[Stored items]
* * * *

/-- A standby adopts a good record: it becomes the mark (R361). -/
def Dev.adoptRecord (d : Dev) (gs : List Gran) (at' : Nat) : Dev :=
  let d := d.modHinge (fun h => { h with mark := gs, markAt := at' })
  let d := forAll (List.range 34) (fun d n => d.adoptEngine n at') d
  let d := forAll (List.range 34) (fun d n =>
    let w := d.markHold n
    if hasBit w 15 then d
    else d.setReqs (d.kerf.reqs.map (fun r =>
      if r.eng == n && !r.held then { r with inst := at' - w % 2 ^ 14 * qUs, starving := hasBit w 14 } else r))) d
  let d := forAll (List.range 32) (fun d ch =>
    let w := granWord (gs.drop 18) ch
    match d.engineOf ch with
    | some n => if intClasses.contains (bitsOf w 18 16) then d.put .MPL_INT_I (w % 2 ^ 16) n (bitsOf w 18 16) else d
    | none => d) d
  forAll (List.range 8) (fun d a => if d.get .AX_STAT_STATE a = 0 then d else d.adoptAxis a (d.now - at')) d

/-! ### Resumption (R164, R363) -/

/-- The lead-out from an engine's present planned state to rest. -/
def Dev.leadOutNow (d : Dev) (l : Lims) (p : Plan) : List Piece :=
  match pieceAt p.pieces d.now with
  | some c =>
    let k := c.at' (d.now - c.t0)
    let pt := c.point k.1
    let tip := if pt.x = c.q.x ∧ pt.y = c.q.y then c.p else pt
    let dest := (tip.beyond c.q (tip.dist c.q) (changeDist l.acc l.jrk k.2 0 - pt.dist c.q))
    let dest := if pt.dist c.q ≤ changeDist l.acc l.jrk k.2 0 then dest
      else pt.along c.q (pt.dist c.q) (changeDist l.acc l.jrk k.2 0)
    if k.2 = 0 then [{ kind := .rest, t0 := d.now, dur := 0, p := pt, q := pt }] else line l .leadOut pt dest 0 p.r.ser d.now k.2 k.2 0
  | none => []

/-- The position in its train at an instant of the record in progress (R155, R164). -/
def Gate.markPos (g : Gate) (t : Nat) : Nat :=
  (((g.olds ++ g.train.toList).filter (fun tr => decide (tr.t0 ≤ t))).getLast?.map (fun tr => tr.posOf t)).getD 0

/-- The remainder of a record from the mark: of a segment from the arc position, of a DWELL its remaining time. It goes on at the mark's
position in its train (R164). -/
def restOfRecord (p : Plan) (arc markAt pos : Nat) : LRec :=
  let r := { p.r with grid := pos }
  if r.cls = 5 then
    { r with speed := ceilDiv (endOf p.tBody p.body - markAt) qUs, resume := some 0 }
  else { r with S := r.S.along r.E r.len ((arc : Int) - r.startAt), resume := some arc }

/-- An engine whose mark lies inside an exposure record takes its gate low, leads out, and runs the remainder from the mark
under a new grant with the mirrored request instant; any other continues (R363). -/
def Dev.resumeEngine (d : Dev) (n : Nat) : Dev :=
  let e := d.eng n
  let at' := d.hinge.markAt
  match e.plans with
  | p :: rest =>
    if !p.begun d.now || p.r.dark || !((pieceAt p.pieces at').any Piece.exposing) then d
    else
      let pos := e.gate.markPos at'
      let d := d.forceGate n
      let outs := d.leadOutNow p.lims p
      let spot := d.spotAt n d.now
      let r := restOfRecord p (d.markArc n) at' pos
      let back := unplanned rest
      let d := d.modEng n (fun e => { e with
        plans := [], moves := outs, spot := spot, restAt := endOf d.now outs, look := r :: (back ++ e.look), starved := false })
      let d := if p.started then d.put .ENG_REC_SEQ_SEQ (d.get .ENG_REC_SEQ_SEQ n + 2 ^ 32 - 1) n else d
      let inst := at' - d.markHold n % 2 ^ 14 * qUs
      let d := d.modReq n r.ser (fun q => { q with status := .pending, inst := inst })
      (d.showKerf n).showState n
  | [] => d

/-- A tile's slot in progress counts as shown, and its frame and count are the mirrored ones (R363). -/
def Dev.resumeTile (d : Dev) (t : Nat) : Dev :=
  let w := d.markTile t
  let seqOf (id : Nat) : Nat := ((d.job id).map Job.sequence).getD 0
  let q := (d.tile t).queue
  if d.slotRuns t && q.any (fun id => seqOf id == w % 2 ^ 16) && w != 0 then
    let before := q.takeWhile (fun id => seqOf id != w % 2 ^ 16)
    let d := d.modTile t (fun x => { x with queue := x.queue.drop before.length })
    let d := before.foldl (fun d id => d.complete id 0) d
    match (d.tile t).queue.head?.bind d.job with
    | some j =>
      (d.modTile t (fun x => { x with
        left := some (j.bits 207 192 + x.cur.isSome.toNat - bitsOf w 31 16), blank := true })).modJob j.id (fun j => { j with progress := bitsOf w 31 16 })
    | none => d
  else d

/-- An axis replans from its mirrored position to its present target; no emergency ramp (R284, R363). -/
def Dev.resumeAxis (d : Dev) (a : Nat) : Dev :=
  if d.get .AX_STAT_STATE a = 0 ∨ d.axisRests a = true then d else d.runTo a (d.axis a).target (d.axis a).vlim

/-- Devices of the enabled kerf and grain peer entries, and of the zones in use (R363). -/
def Dev.relations (d : Dev) : List Nat :=
  let peers := (List.range 8).flatMap (fun k =>
    (if d.flag .KRF_PEER_ENABLE k then [d.get .KRF_PEER_PEER_ID k] else [])
      ++ (if d.flag .GRN_PEER_ENABLE k then [d.get .GRN_PEER_PEER_ID k] else []))
  let zones := (List.range 34).flatMap (fun n => (List.range 64).filterMap (fun z =>
    if d.zoneOn n z && d.eff .SCF_ZONE_CFG_REMOTE n z == 1 then some (d.eff .SCF_ZONE_PART_PART_DEV n z) else none))
  (peers ++ zones).eraseDups

/-- The former active's ID replaced in the peer entries, and its halo dropped (R363, R212). -/
def Dev.replacePeer (d : Dev) (former new : Nat) : Dev :=
  let d := forAll (List.range 8) (fun d k =>
    let d := if d.flag .KRF_PEER_ENABLE k ∧ d.get .KRF_PEER_PEER_ID k = former then d.put .KRF_PEER_PEER_ID new k else d
    if d.flag .GRN_PEER_ENABLE k ∧ d.get .GRN_PEER_PEER_ID k = former then d.put .GRN_PEER_PEER_ID new k else d) d
  let drop (l : List HPath) : List HPath := l.filter (fun h => h.dev != former)
  { d with kerf := { d.kerf with halo := drop d.kerf.halo, incoming := drop d.kerf.incoming } }

/-! ### Fencing (R354) -/

/-- FENCE_IN_n forces the device safe: every output safe, every descriptor in execution ends with 0x05F0 (R354). -/
def Dev.enterFenced (d : Dev) : Dev :=
  let d := d.outputsSafe 0x05f0
  let d := forAll (List.range 34) (fun d n => (d.discardRecs n (fun _ => true)).clearStream n) d
  let d := forAll (List.range 16) (fun d x => d.freezeContext x) d
  let js := d.jobs.filter (fun j => j.status == .executing && j.opcode != 0x21)
  let d := js.foldl (fun d j => d.complete j.id 0x05f0) d
  let d := forAll (List.range 16) (fun d t => d.modTile t (fun x =>
    { x with queue := [], left := none, missed := [], cur := none, next := none, late := none })) d
  let d := d.modHinge (fun h => { h with fenced := true, deciding := none, handover := none })
  (((d.put .HNG_STAT_STATE 5).put .HNG_STAT_REASON 6).lower .HNG_STAT_ELIGIBLE).sendRecord []

/-! ### Resynchronisation (R365) -/

/-- The first part of a snapshot: integrators of each channel, of each axis its encoder's count and following reference, HOMED and the
reference's validity, then the deposit carries, two channels to a granule. -/
def Dev.snapCore (d : Dev) : List Gran :=
  let chan (ch : Nat) : Gran := match d.engineOf ch with
    | some n =>
      BitVec.ofNat 128 ((List.range 6).foldl (fun w k => w + d.get .MPL_INT_I n (intClasses.getD k 1) * 2 ^ (16 * k)) 0)
    | none => 0#128
  let carry (ch : Nat) : Nat := ((d.engineOf ch).map (fun n => (d.eng n).loop.carry)).getD 0 % 2 ^ 64
  let axis (a : Nat) : Gran := granWords [d.get .ENC_COUNT_VALUE a, uInt 32 (d.enc a).cRef, uInt 32 (d.enc a).pRef,
    d.get .AX_STAT_HOMED a + d.get .ENC_STAT_REF_VALID a * 2]
  [0#128] ++ (List.range 32).map chan ++ (List.range 8).map axis
    ++ (List.range 16).map (fun g => BitVec.ofNat 128 (carry (2 * g) + carry (2 * g + 1) * 2 ^ 64))

/-- The part of a snapshot for a tile: its deposit carry and its stop-out list (R275). -/
def Dev.snapTile (d : Dev) (t : Nat) : List Gran :=
  [BitVec.ofNat 128 (1 + t), BitVec.ofNat 128 ((d.tile t).carry % 2 ^ 64)] ++ wordGrans 16 (fun k => d.word .VDR_STOP t k)

/-- One frame of the snapshot to the partner. -/
def Dev.sendState (d : Dev) (gs : List Gran) (more : Bool) : Dev :=
  d.fabSend { kind := 0x22, dst := d.partner, payload := gs, launch := d.now, more := more }

/-- SNAPSHOT frames to a partner that synchronises (R365 step 3). -/
def Dev.sendSnapshot (d : Dev) : Dev :=
  if d.paired && d.hngState == 1 && d.hinge.syncPeer then
    forAll (List.range 16) (fun d t => d.sendState (d.snapTile t) (t != 15)) (d.sendState d.snapCore true)
  else d
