/-- LAYER_MARK. It gives PHASE to the unassigned descriptors before it on its target and waits for them; with none before it, it
completes at once and its phase counts as taken; a phase above 4 or not above the last one set completes with 0x0122, a mark
with no layer open with 0x0124 (R45, R48, R479). -/
def Obligations.MarksAssign : Prop :=
  (∀ s dt job (m x : Job), s.dev.Takes job 0x21 m → m.bits 130 128 ≤ 4 → Tab.get 0 s.dev.layer.marksSet m.target ≤ m.bits 130 128 →
      s.dev.layerOpen = true → s.dev.layer.dark = false → s.dev.job x.id = some x → x.target = m.target → x.id < m.id → x.opcode ≠ 0x21 →
      x.phase = none → (x.status = .dispatched ∨ x.status = .taken ∨ x.status = .executing) →
      Answers (.layerMark dt job) s (fun e => e.job x.id = some { x with phase := some (m.bits 130 128) } ∧ e.Begun m (s.dev.now + dt)
        ∧ Tab.get 0 e.layer.marksSet m.target = m.bits 130 128 + 1 ∧ e.get .SYS_LAYER_STAT_STATE = s.dev.get .SYS_LAYER_STAT_STATE
        ∧ s.dev.SameMem e))
    ∧ (∀ s dt job (m : Job), s.dev.Takes job 0x21 m → m.bits 130 128 ≤ 4 → Tab.get 0 s.dev.layer.marksSet m.target ≤ m.bits 130 128 →
      s.dev.layerOpen = true → s.dev.layer.dark = false →
      (∀ x ∈ s.dev.jobs, x.target = m.target → x.id ≠ m.id → x.status = .replayable ∨ x.opcode = 0x21) →
      Answers (.layerMark dt job) s (fun e => e.Done m 0 ∧ m.bits 130 128 + 1 ≤ Tab.get 0 e.layer.marksTaken m.target ∧ s.dev.SameMem e))
    ∧ (∀ s dt job (m : Job), s.dev.Takes job 0x21 m → (4 < m.bits 130 128 ∨ m.bits 130 128 < Tab.get 0 s.dev.layer.marksSet m.target) →
      Answers (.layerMark dt job) s (fun e => e.Done m 0x0122 ∧ e.layer.marksSet = s.dev.layer.marksSet ∧ s.dev.SameMem e))
    ∧ (∀ s dt job (m : Job), s.dev.Takes job 0x21 m → m.bits 130 128 ≤ 4 → Tab.get 0 s.dev.layer.marksSet m.target ≤ m.bits 130 128 →
      s.dev.layerOpen = false →
      Answers (.layerMark dt job) s (fun e => e.Done m 0x0124 ∧ e.layer.marksSet = s.dev.layer.marksSet ∧ s.dev.SameMem e))

/-- The phases. RECOAT ends in POWDER_CHECK, a check that no context fails in PREHEAT, EXPOSE in POST_IMAGE, and POST_IMAGE in the
barrier wait with a broadcast of the ready message; EXPOSE begins once PREHEAT, the dwell and thermal enforcement are over (R41,
R52, R56, R57). -/
def Obligations.PhasesFollow : Prop :=
  (∀ s dt, s.dev.get .SYS_LAYER_STAT_STATE = 0 → (s.dev.elapse dt).phaseOver 0 = true →
      Answers (.phaseEnd dt) s (fun e => e.get .SYS_LAYER_STAT_STATE = 1 ∧ s.dev.SameMem e))
    ∧ (∀ s dt, s.dev.get .SYS_LAYER_STAT_STATE = 1 → (s.dev.elapse dt).phaseOver 1 = true → s.dev.get .SYS_LAYER_STAT_HELD = 0 →
      s.dev.checkFails = none →
      Answers (.phaseEnd dt) s (fun e => e.get .SYS_LAYER_STAT_STATE = 2 ∧ (∀ j ∈ e.jobs, j.status ≠ .replayable) ∧ s.dev.SameMem e))
    ∧ (∀ s dt, s.dev.get .SYS_LAYER_STAT_STATE = 3 → (s.dev.elapse dt).phaseOver 3 = true →
      Answers (.phaseEnd dt) s (fun e => e.get .SYS_LAYER_STAT_STATE = 4 ∧ e.layer.exposeEnd = (s.dev.elapse dt).run
        ∧ e.layer.everExposed = true ∧ s.dev.SameMem e))
    ∧ (∀ s dt, s.dev.get .SYS_LAYER_STAT_STATE = 4 → (s.dev.elapse dt).phaseOver 4 = true → s.dev.layer.closeTaken = true →
      s.dev.drives = true → s.dev.layer.readySent = false → s.dev.left s.dev.ownId = false →
      (∀ r ∈ s.dev.layer.ready, r.1 = s.dev.ownId → r.2.1 ≠ s.dev.get .SYS_LAYER_NUM_LAYER_NUM) →
      Answers (.phaseEnd dt) s (fun e => e.get .SYS_LAYER_STAT_STATE = 10 ∧ e.layer.waitSince = s.dev.now + dt
        ∧ (s.dev.ownId, s.dev.get .SYS_LAYER_NUM_LAYER_NUM, s.dev.now + dt) ∈ e.layer.ready
        ∧ (∃ m ∈ e.fabOut, m.kind = 0x10 ∧ m.bcast = true) ∧ s.dev.SameMem e))
    ∧ (∀ s dt, s.dev.get .SYS_LAYER_STAT_STATE = 2 → (s.dev.elapse dt).phaseOver 2 = true → s.dev.get .THM_STAT_STATE ≠ 2 →
      (s.dev.layer.everExposed = false ∨ s.dev.layer.exposeEnd + s.dev.layer.minDwellUs * qUs ≤ (s.dev.elapse dt).run) →
      Answers (.exposeStart dt) s (fun e => e.get .SYS_LAYER_STAT_STATE = 3 ∧ e.jobs = s.dev.jobs ∧ s.dev.SameMem e))

/-- LAYER_CLOSE is taken once for the open layer and waits for the release; a second completes with 0x0124. LAYER_RESUME of a held
layer goes on to PREHEAT, repeats the recoat, or ends the layer dark; of one not held it completes with 0x0125 (R46 to R48,
R54, R55). -/
def Obligations.CloseAndResume : Prop :=
  (∀ s dt job j, s.dev.Takes job 0x22 j → s.dev.layerOpen = true → s.dev.layer.closeTaken = false →
      Answers (.layerClose dt job) s (fun e => e.Begun j (s.dev.now + dt)
        ∧ e.layer = { s.dev.layer with closeTaken := true, closeJob := some job } ∧ s.dev.OnlyAt e [] ∧ s.dev.SameMem e))
    ∧ (∀ s dt job j, s.dev.Takes job 0x22 j → s.dev.layerOpen = false ∨ s.dev.layer.closeTaken = true →
      Answers (.layerClose dt job) s (fun e => e.Done j 0x0124 ∧ e.layer.closeJob = s.dev.layer.closeJob ∧ s.dev.SameMem e))
    ∧ (∀ s dt job j, s.dev.Takes job 0x23 j → s.dev.get .SYS_LAYER_STAT_HELD = 1 → j.bits 129 128 = 0 →
      Answers (.layerResume dt job) s (fun e => e.get .SYS_LAYER_STAT_STATE = 2 ∧ e.get .SYS_LAYER_STAT_HELD = 0 ∧ e.Done j 0
        ∧ e.layer.dark = s.dev.layer.dark ∧ s.dev.SameMem e))
    ∧ (∀ s dt job j, s.dev.Takes job 0x23 j → s.dev.get .SYS_LAYER_STAT_HELD = 1 → j.bits 129 128 = 1 → j.phase = none →
      s.dev.get .SYS_LAYER_STAT_REPEATS < 7 →
      Answers (.layerResume dt job) s (fun e => e.get .SYS_LAYER_STAT_STATE = 0 ∧ e.get .SYS_LAYER_STAT_HELD = 0
        ∧ e.get .SYS_LAYER_STAT_REPEATS = s.dev.get .SYS_LAYER_STAT_REPEATS + 1 ∧ e.Done j 0 ∧ s.dev.SameMem e))
    ∧ (∀ s dt job j, s.dev.Takes job 0x23 j → s.dev.get .SYS_LAYER_STAT_HELD = 1 → j.bits 129 128 = 2 →
      Answers (.layerResume dt job) s (fun e => e.get .SYS_LAYER_STAT_STATE = 2 ∧ e.get .SYS_LAYER_STAT_HELD = 0 ∧ e.layer.dark = true
        ∧ e.Done j 0 ∧ s.dev.SameMem e))
    ∧ (∀ s dt job j, s.dev.Takes job 0x23 j → s.dev.get .SYS_LAYER_STAT_HELD = 0 ∨ j.bits 129 128 = 3 →
      Answers (.layerResume dt job) s (fun e => e.Done j 0x0125 ∧ e.get .SYS_LAYER_STAT_STATE = s.dev.get .SYS_LAYER_STAT_STATE
        ∧ s.dev.SameMem e))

* * * *

Set down, from the entries above, exactly the lines from the one with "let peers := (List.range" up to and including the one with "let zones := (List.range", and no other lines.

  let peers := (List.range 8).flatMap (fun k =>
    (if d.flag .KRF_PEER_ENABLE k then [d.get .KRF_PEER_PEER_ID k] else [])
      ++ (if d.flag .GRN_PEER_ENABLE k then [d.get .GRN_PEER_PEER_ID k] else []))
  let zones := (List.range 34).flatMap (fun n => (List.range 64).filterMap (fun z =>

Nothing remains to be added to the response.